Action item: Below this line is the material. Write out only its lines from the one containing "def custodianOf (now" through the one containing "the receiver. -/", both kept, exactly.

Task data:
-- ==== Sys2Proof/Machine/Mirror.lean ====
section
/-! DEFINITION. Records, epochs and prior images: what a key-changing barge sends to the partner and
how a lost partner undoes it (R38, R130, R349, R356 to R360). -/

namespace Sys2Proof.Machine

/-! ## Keeper records (R86, R90, R94, R104): a kind, then fields behind their lengths; the spec gives them no layout
(log entry 15). A time is carried as what is left of it, so that it runs on by the receiver's monotonic clock. -/

/-- A quota record (R99). -/
def quotaOf (q : Bytes) : Quota :=
  { vaultSlots := fld q 0 4, holdMib := fld q 4 4, sessions3 := fld q 8 2, sessions12 := fld q 10 2, idemEntries := fld q 12 4 }

/-- A quota record as bytes. -/
def quotaBytes (q : Quota) : Bytes :=
  be 4 q.vaultSlots ++ be 4 q.holdMib ++ be 2 q.sessions3 ++ be 2 q.sessions12 ++ be 4 q.idemEntries

/-- What is left until a time, in ns. -/
def left_ (now t : Nat) : Bytes := be 8 (t - now)

/-- A custodian entry as fields (R83, R86). -/
def custodianFields (now : Nat) (c : Custodian) : List Bytes :=
  [c.label, be 1 c.kinds, c.ecdsaKey, c.mldsaKey, be 1 c.roles, be 1 c.state.ord, be 1 c.fails,
   (c.holdOff.map (left_ now)).getD []]

/-- The custodian entry of fields. -/
def custodianOf (now : Nat) (f : Nat → Bytes) : Custodian :=
  { label := f 0, kinds := num (f 1), ecdsaKey := f 2, mldsaKey := f 3, roles := num (f 4),
    state := custodianStateOf (num (f 5)), fails := num (f 6),
    holdOff := if (f 7).isEmpty then none else some (now + num (f 7)) }

/-- A ballot as fields (R90 to R94). -/
def ballotFields (now : Nat) (x : Ballot) : List Bytes :=
  [be 2 x.opcode, be 2 x.target, be 4 x.generation.toNat, be 1 x.pflags, be 2 x.length, x.payload, x.bd, be 1 x.role, be 1 x.m,
   be 2 x.window, be 1 x.state.ord, be 8 x.proposer, left_ now x.expires,
   x.approvals.flatMap fun a => be 1 a.1 ++ left_ now a.2, left_ now x.dropAt, be 4 x.acts]

/-- The ballot of fields; it is no local ballot of the receiver. -/
def ballotOf (now : Nat) (f : Nat → Bytes) : Ballot :=
  { opcode := num (f 0), target := num (f 1), generation := BitVec.ofNat 32 (num (f 2)), pflags := num (f 3),
    length := num (f 4), payload := f 5, bd := f 6, role := num (f 7), m := num (f 8), window := num (f 9),
    state := ballotStateOf (num (f 10)), proposer := num (f 11), expires := now + num (f 12),
    approvals := (pieces 9 (f 13)).map fun a => (fld a 0 1, now + fld a 1 8), isLocal := false,
    dropAt := now + num (f 14), acts := num (f 15) }

/-- A slice entry as fields: what a reset or removal in progress still has to do goes with it (R99, R104). -/
def sliceFields (now : Nat) (x : Slice) : List Bytes :=
  [be 1 x.state.ord, be 4 x.generation.toNat, (x.carried.map fun g => be 4 g.toNat).getD [], quotaBytes x.quota,
   (x.drain.map fun d => be 1 (bit01 d.removal) ++ be 1 d.prior.ord ++ be 4 d.oldGeneration.toNat ++ left_ now d.deadline).getD [],
   x.handleMap.flatMap fun e => be 8 e.1.toNat ++ be 8 e.2.toNat, x.decTabs.flatMap fun e => be 1 e.1 ++ fit 8 e.2,
   x.spread.flatMap fun p => be 8 p.toNat, be 4 x.acts]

Task answer:
def custodianOf (now : Nat) (f : Nat → Bytes) : Custodian :=
  { label := f 0, kinds := num (f 1), ecdsaKey := f 2, mldsaKey := f 3, roles := num (f 4),
    state := custodianStateOf (num (f 5)), fails := num (f 6),
    holdOff := if (f 7).isEmpty then none else some (now + num (f 7)) }

/-- A ballot as fields (R90 to R94). -/
def ballotFields (now : Nat) (x : Ballot) : List Bytes :=
  [be 2 x.opcode, be 2 x.target, be 4 x.generation.toNat, be 1 x.pflags, be 2 x.length, x.payload, x.bd, be 1 x.role, be 1 x.m,
   be 2 x.window, be 1 x.state.ord, be 8 x.proposer, left_ now x.expires,
   x.approvals.flatMap fun a => be 1 a.1 ++ left_ now a.2, left_ now x.dropAt, be 4 x.acts]

/-- The ballot of fields; it is no local ballot of the receiver. -/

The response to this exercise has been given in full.